Assuming that you heard him correctly, to put it mildly your instructor is a :censored::censored::censored::censored:ing moron.  Just because they are seizing does not mean you are precluded or excused from providing basic life support skills.


----------



## Cup of Joe (Sep 7, 2011)

usafmedic45 said:


> Assuming that you heard him correctly, to put it mildly your instructor is a :censored::censored::censored::censored:ing moron.  Just because they are seizing does not mean you are precluded or excused from providing basic life support skills.



Would you bag them in a lateral recumbent position or supine?


----------



## usafmedic45 (Sep 7, 2011)

Usually supine.  If you're on scene, one would most likely have access to some form of suction.  Also, despite my loathing of anecdotal evidence, I can't recall having ever seen a seizure patient (other than toxic or traumatic seizures) spontaneously vomit in 15 years.


----------



## Melclin (Sep 7, 2011)

We have closed circuits with soft bags which allow the pt to breath spontaneously and for you to monitor the Vt, resp rate. This has been, and is, my preference +/- a nasal airway.


I suppose a BVM would do if I didn't have anything else, but its never crossed my mind.

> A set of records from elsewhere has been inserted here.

/-! ### modInv -/

section
variable {serial : Nat} {f : Invocation → Invocation}
@[simp] theorem modInv_ct : (modInv serial f s).ct = s.ct := rfl
@[simp] theorem modInv_free : (modInv serial f s).free = s.free := rfl
@[simp] theorem modInv_out : (modInv serial f s).out = s.out := rfl
@[simp] theorem modInv_grade : (modInv serial f s).grade = s.grade := rfl
@[simp] theorem modInv_ctr : (modInv serial f s).ctr = s.ctr := rfl
@[simp] theorem modInv_hostMem : (modInv serial f s).hostMem = s.hostMem := rfl
@[simp] theorem modInv_hostFaults : (modInv serial f s).hostFaults = s.hostFaults := rfl
@[simp] theorem modInv_devMem : (modInv serial f s).devMem = s.devMem := rfl
@[simp] theorem modInv_bench : (modInv serial f s).bench = s.bench := rfl
@[simp] theorem modInv_pln : (modInv serial f s).pln = s.pln := rfl
@[simp] theorem modInv_fdy : (modInv serial f s).fdy = s.fdy := rfl
@[simp] theorem modInv_frames : (modInv serial f s).frames = s.frames := rfl
@[simp] theorem modInv_trees : (modInv serial f s).trees = s.trees := rfl
@[simp] theorem modInv_tile : (modInv serial f s).tile = { s.tile with invs := tmod s.tile.invs serial f } := rfl
@[simp] theorem modInv_txt : (modInv serial f s).txt = s.txt := rfl
@[simp] theorem modInv_pla : (modInv serial f s).pla = s.pla := rfl
@[simp] theorem modInv_gau : (modInv serial f s).gau = s.gau := rfl
@[simp] theorem modInv_tly : (modInv serial f s).tly = s.tly := rfl
@[simp] theorem modInv_tch : (modInv serial f s).tch = s.tch := rfl
@[simp] theorem modInv_gth : (modInv serial f s).gth = s.gth := rfl
@[simp] theorem modInv_net : (modInv serial f s).net = s.net := rfl
@[simp] theorem modInv_swl : (modInv serial f s).swl = s.swl := rfl
@[simp] theorem modInv_twn : (modInv serial f s).twn = s.twn := rfl
@[simp] theorem modInv_mld : (modInv serial f s).mld = s.mld := rfl
@[simp] theorem modInv_chk : (modInv serial f s).chk = s.chk := rfl
@[simp] theorem modInv_hmk : (modInv serial f s).hmk = s.hmk := rfl
@[simp] theorem modInv_pwr : (modInv serial f s).pwr = s.pwr := rfl
@[simp] theorem modInv_clk : (modInv serial f s).clk = s.clk := rfl
@[simp] theorem modInv_aon : (modInv serial f s).aon = s.aon := rfl
@[simp] theorem modInv_err : (modInv serial f s).err = s.err := rfl
@[simp] theorem modInv_elec : (modInv serial f s).elec = s.elec := rfl
@[simp] theorem modInv_pending : (modInv serial f s).pending = s.pending := rfl
end

/-! ### setGen -/

section
variable {n : Nat} {x : TableSet}
@[simp] theorem setGen_ct : (setGen n x s).ct = s.ct := rfl
@[simp] theorem setGen_free : (setGen n x s).free = s.free := rfl
@[simp] theorem setGen_out : (setGen n x s).out = s.out := rfl
@[simp] theorem setGen_grade : (setGen n x s).grade = s.grade := rfl
@[simp] theorem setGen_ctr : (setGen n x s).ctr = s.ctr := rfl
@[simp] theorem setGen_hostMem : (setGen n x s).hostMem = s.hostMem := rfl
@[simp] theorem setGen_hostFaults : (setGen n x s).hostFaults = s.hostFaults := rfl
@[simp] theorem setGen_devMem : (setGen n x s).devMem = s.devMem := rfl
@[simp] theorem setGen_bench : (setGen n x s).bench = s.bench := rfl
@[simp] theorem setGen_pln : (setGen n x s).pln = s.pln := rfl
@[simp] theorem setGen_fdy : (setGen n x s).fdy = s.fdy := rfl
@[simp] theorem setGen_frames : (setGen n x s).frames = s.frames := rfl
@[simp] theorem setGen_trees : (setGen n x s).trees = s.trees := rfl
@[simp] theorem setGen_tile : (setGen n x s).tile = s.tile := rfl
@[simp] theorem setGen_txt : (setGen n x s).txt = { s.txt with gens := tset s.txt.gens n x } := rfl
@[simp] theorem setGen_pla : (setGen n x s).pla = s.pla := rfl
@[simp] theorem setGen_gau : (setGen n x s).gau = s.gau := rfl
@[simp] theorem setGen_tly : (setGen n x s).tly = s.tly := rfl
@[simp] theorem setGen_tch : (setGen n x s).tch = s.tch := rfl
@[simp] theorem setGen_gth : (setGen n x s).gth = s.gth := rfl
@[simp] theorem setGen_net : (setGen n x s).net = s.net := rfl
@[simp] theorem setGen_swl : (setGen n x s).swl = s.swl := rfl
@[simp] theorem setGen_twn : (setGen n x s).twn = s.twn := rfl
@[simp] theorem setGen_mld : (setGen n x s).mld = s.mld := rfl
@[simp] theorem setGen_chk : (setGen n x s).chk = s.chk := rfl
@[simp] theorem setGen_hmk : (setGen n x s).hmk = s.hmk := rfl
@[simp] theorem setGen_pwr : (setGen n x s).pwr = s.pwr := rfl
@[simp] theorem setGen_clk : (setGen n x s).clk = s.clk := rfl
@[simp] theorem setGen_aon : (setGen n x s).aon = s.aon := rfl
@[simp] theorem setGen_err : (setGen n x s).err = s.err := rfl
@[simp] theorem setGen_elec : (setGen n x s).elec = s.elec := rfl
@[simp] theorem setGen_pending : (setGen n x s).pending = s.pending := rfl
end

/-! ### setIndex -/

section
variable {i : Nat} {x : Index}
@[simp] theorem setIndex_ct : (setIndex i x s).ct = s.ct := rfl
@[simp] theorem setIndex_free : (setIndex i x s).free = s.free := rfl
@[simp] theorem setIndex_out : (setIndex i x s).out = s.out := rfl
@[simp] theorem setIndex_grade : (setIndex i x s).grade = s.grade := rfl
@[simp] theorem setIndex_ctr : (setIndex i x s).ctr = s.ctr := rfl
@[simp] theorem setIndex_hostMem : (setIndex i x s).hostMem = s.hostMem := rfl
@[simp] theorem setIndex_hostFaults : (setIndex i x s).hostFaults = s.hostFaults := rfl
@[simp] theorem setIndex_devMem : (setIndex i x s).devMem = s.devMem := rfl
@[simp] theorem setIndex_bench : (setIndex i x s).bench = s.bench := rfl
@[simp] theorem setIndex_pln : (setIndex i x s).pln = s.pln := rfl
@[simp] theorem setIndex_fdy : (setIndex i x s).fdy = s.fdy := rfl
@[simp] theorem setIndex_frames : (setIndex i x s).frames = s.frames := rfl
@[simp] theorem setIndex_trees : (setIndex i x s).trees = s.trees := rfl
@[simp] theorem setIndex_tile : (setIndex i x s).tile = s.tile := rfl
@[simp] theorem setIndex_txt : (setIndex i x s).txt = s.txt := rfl
@[simp] theorem setIndex_pla : (setIndex i x s).pla = s.pla := rfl
@[simp] theorem setIndex_gau : (setIndex i x s).gau = s.gau := rfl
@[simp] theorem setIndex_tly : (setIndex i x s).tly = s.tly := rfl
@[simp] theorem setIndex_tch : (setIndex i x s).tch = { s.tch with indexes := tset s.tch.indexes i x } := rfl
@[simp] theorem setIndex_gth : (setIndex i x s).gth = s.gth := rfl
@[simp] theorem setIndex_net : (setIndex i x s).net = s.net := rfl
@[simp] theorem setIndex_swl : (setIndex i x s).swl = s.swl := rfl
@[simp] theorem setIndex_twn : (setIndex i x s).twn = s.twn := rfl
@[simp] theorem setIndex_mld : (setIndex i x s).mld = s.mld := rfl
@[simp] theorem setIndex_chk : (setIndex i x s).chk = s.chk := rfl
@[simp] theorem setIndex_hmk : (setIndex i x s).hmk = s.hmk := rfl
@[simp] theorem setIndex_pwr : (setIndex i x s).pwr = s.pwr := rfl
@[simp] theorem setIndex_clk : (setIndex i x s).clk = s.clk := rfl
@[simp] theorem setIndex_aon : (setIndex i x s).aon = s.aon := rfl
@[simp] theorem setIndex_err : (setIndex i x s).err = s.err := rfl
@[simp] theorem setIndex_elec : (setIndex i x s).elec = s.elec := rfl
@[simp] theorem setIndex_pending : (setIndex i x s).pending = s.pending := rfl
end

/-! ### setTable -/

section
variable {t : Nat} {x : GTable}
@[simp] theorem setTable_ct : (setTable t x s).ct = s.ct := rfl
@[simp] theorem setTable_free : (setTable t x s).free = s.free := rfl
@[simp] theorem setTable_out : (setTable t x s).out = s.out := rfl
@[simp] theorem setTable_grade : (setTable t x s).grade = s.grade := rfl
@[simp] theorem setTable_ctr : (setTable t x s).ctr = s.ctr := rfl
@[simp] theorem setTable_hostMem : (setTable t x s).hostMem = s.hostMem := rfl
@[simp] theorem setTable_hostFaults : (setTable t x s).hostFaults = s.hostFaults := rfl
@[simp] theorem setTable_devMem : (setTable t x s).devMem = s.devMem := rfl
@[simp] theorem setTable_bench : (setTable t x s).bench = s.bench := rfl
@[simp] theorem setTable_pln : (setTable t x s).pln = s.pln := rfl
@[simp] theorem setTable_fdy : (setTable t x s).fdy = s.fdy := rfl
@[simp] theorem setTable_frames : (setTable t x s).frames = s.frames := rfl
@[simp] theorem setTable_trees : (setTable t x s).trees = s.trees := rfl
@[simp] theorem setTable_tile : (setTable t x s).tile = s.tile := rfl
@[simp] theorem setTable_txt : (setTable t x s).txt = s.txt := rfl
@[simp] theorem setTable_pla : (setTable t x s).pla = s.pla := rfl
@[simp] theorem setTable_gau : (setTable t x s).gau = s.gau := rfl
@[simp] theorem setTable_tly : (setTable t x s).tly = s.tly := rfl
@[simp] theorem setTable_tch : (setTable t x s).tch = s.tch := rfl
@[simp] theorem setTable_gth : (setTable t x s).gth = { s.gth with tables := tset s.gth.tables t x } := rfl
@[simp] theorem setTable_net : (setTable t x s).net = s.net := rfl
@[simp] theorem setTable_swl : (setTable t x s).swl = s.swl := rfl
@[simp] theorem setTable_twn : (setTable t x s).twn = s.twn := rfl
@[simp] theorem setTable_mld : (setTable t x s).mld = s.mld := rfl
@[simp] theorem setTable_chk : (setTable t x s).chk = s.chk := rfl
@[simp] theorem setTable_hmk : (setTable t x s).hmk = s.hmk := rfl
@[simp] theorem setTable_pwr : (setTable t x s).pwr = s.pwr := rfl
@[simp] theorem setTable_clk : (setTable t x s).clk = s.clk := rfl
@[simp] theorem setTable_aon : (setTable t x s).aon = s.aon := rfl
@[simp] theorem setTable_err : (setTable t x s).err = s.err := rfl
@[simp] theorem setTable_elec : (setTable t x s).elec = s.elec := rfl
@[simp] theorem setTable_pending : (setTable t x s).pending = s.pending := rfl
end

A first aid course? You don't think that maybe there might be some differenced between first aid for the lay person and professional management of a seizure? These people who say there is nothing to do for seizure pts, are they not even advocating supplemental oxygen?



usafmedic45 said:


> Usually supine.  If you're on scene, one would most likely have access to some form of suction.  Also, despite my loathing of anecdotal evidence, I can't recall having ever seen a seizure patient (other than toxic or traumatic seizures) spontaneously vomit in 15 years.



I went to a bloke two months ago, seizure disorder since having a stroke several years ago, he'd vomited a lot when we arrived and was continuously seizing. He continued to vomit periodically throughout the seizure. It was a nightmare airway to manage. So this is rare? That's good to hear.


----------



## Cup of Joe (Sep 8, 2011)

Melclin said:


> A first aid course? You don't think that maybe there might be some differenced between first aid for the lay person and professional management of a seizure? These people who say there is nothing to do for seizure pts, are they not even advocating supplemental oxygen?



First aid course was when I was like 12.  And I never said not to do anything for them, just was told we should not do anything for them while they are seizing, but have now learned otherwise.

Knowing how stupid some people can be, what would you say EVERY EMT should do for EVERY seizure case?  Someone thought it would be to move objects they could hurt themselves with and wait for them to stop seizing before continuing with patient care.


----------



## the_negro_puppy (Sep 8, 2011)

As others have said NPA usually due to trismus. Hopefully if you are ALS you can get midazolam (or equiv) on board quickly. If you dont need to bag, lateral position with NRB is the next go to for us.


----------



## usafmedic45 (Sep 8, 2011)

> I went to a bloke two months ago, seizure disorder since having a stroke several years ago, he'd vomited a lot when we arrived and was continuously seizing. He continued to vomit periodically throughout the seizure. It was a nightmare airway to manage. So this is rare? That's good to hear.



I can't recall the last epileptic I saw vomit.  It's not uncommon at all with seizures due to toxidromes or increased intracranial pressure.


----------



## Handsome Robb (Sep 8, 2011)

Cup of Joe said:


> Knowing how stupid some people can be, what would you say EVERY EMT should do for EVERY seizure case?  Someone thought it would be to move objects they could hurt themselves with and wait for them to stop seizing before continuing with patient care.



Cookbook medicine much? Treat the pt with what is necessary for that pt. 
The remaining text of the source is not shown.